[Stored data entries]
-- ==== Sys2Proof/Machine/Tbl.lean ====
section
/-! DEFINITION. Sparse tables by number: a list of (key, value) pairs with rising keys, an absent key
reading as a default; cores, registers, engines and rows are held this way. -/

namespace Sys2Proof

/-- The value at `k`, or `d` when the table lists none. -/
def tblGet {α : Type} (d : α) : List (Nat × α) → Nat → α
  | [], _ => d
  | (j, x) :: t, k => if k = j then x else if k < j then d else tblGet d t k

/-- The table with the value at `k` set. -/
def tblSet {α : Type} : List (Nat × α) → Nat → α → List (Nat × α)
  | [], k, v => [(k, v)]
  | (j, x) :: t, k, v => if k = j then (k, v) :: t else if k < j then (k, v) :: (j, x) :: t else (j, x) :: tblSet t k v

/-- The table without the key `k`. -/
def tblDel {α : Type} (t : List (Nat × α)) (k : Nat) : List (Nat × α) := t.filter (fun e => e.1 ≠ k)

/-- Keys strictly rising from `lo` on. -/
def tblRising {α : Type} : Nat → List (Nat × α) → Bool
  | _, [] => true
  | lo, (j, _) :: t => decide (lo ≤ j) && tblRising (j + 1) t

/-- A list with the element at position `i` replaced. -/
def listSet {α : Type} : List α → Nat → α → List α
  | [], _, _ => []
  | _ :: t, 0, v => v :: t
  | x :: t, i + 1, v => x :: listSet t i v

end Sys2Proof
end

* [About this exercise]
Please give an exact copy of the entries above, from the line with "The table without" down to the line with "t, 0, v => v :: t", inclusive, and nothing else.

* [Written response]
/-- The table without the key `k`. -/
def tblDel {α : Type} (t : List (Nat × α)) (k : Nat) : List (Nat × α) := t.filter (fun e => e.1 ≠ k)

/-- Keys strictly rising from `lo` on. -/
def tblRising {α : Type} : Nat → List (Nat × α) → Bool
  | _, [] => true
  | lo, (j, _) :: t => decide (lo ≤ j) && tblRising (j + 1) t

/-- A list with the element at position `i` replaced. -/
def listSet {α : Type} : List α → Nat → α → List α
  | [], _, _ => []
  | _ :: t, 0, v => v :: t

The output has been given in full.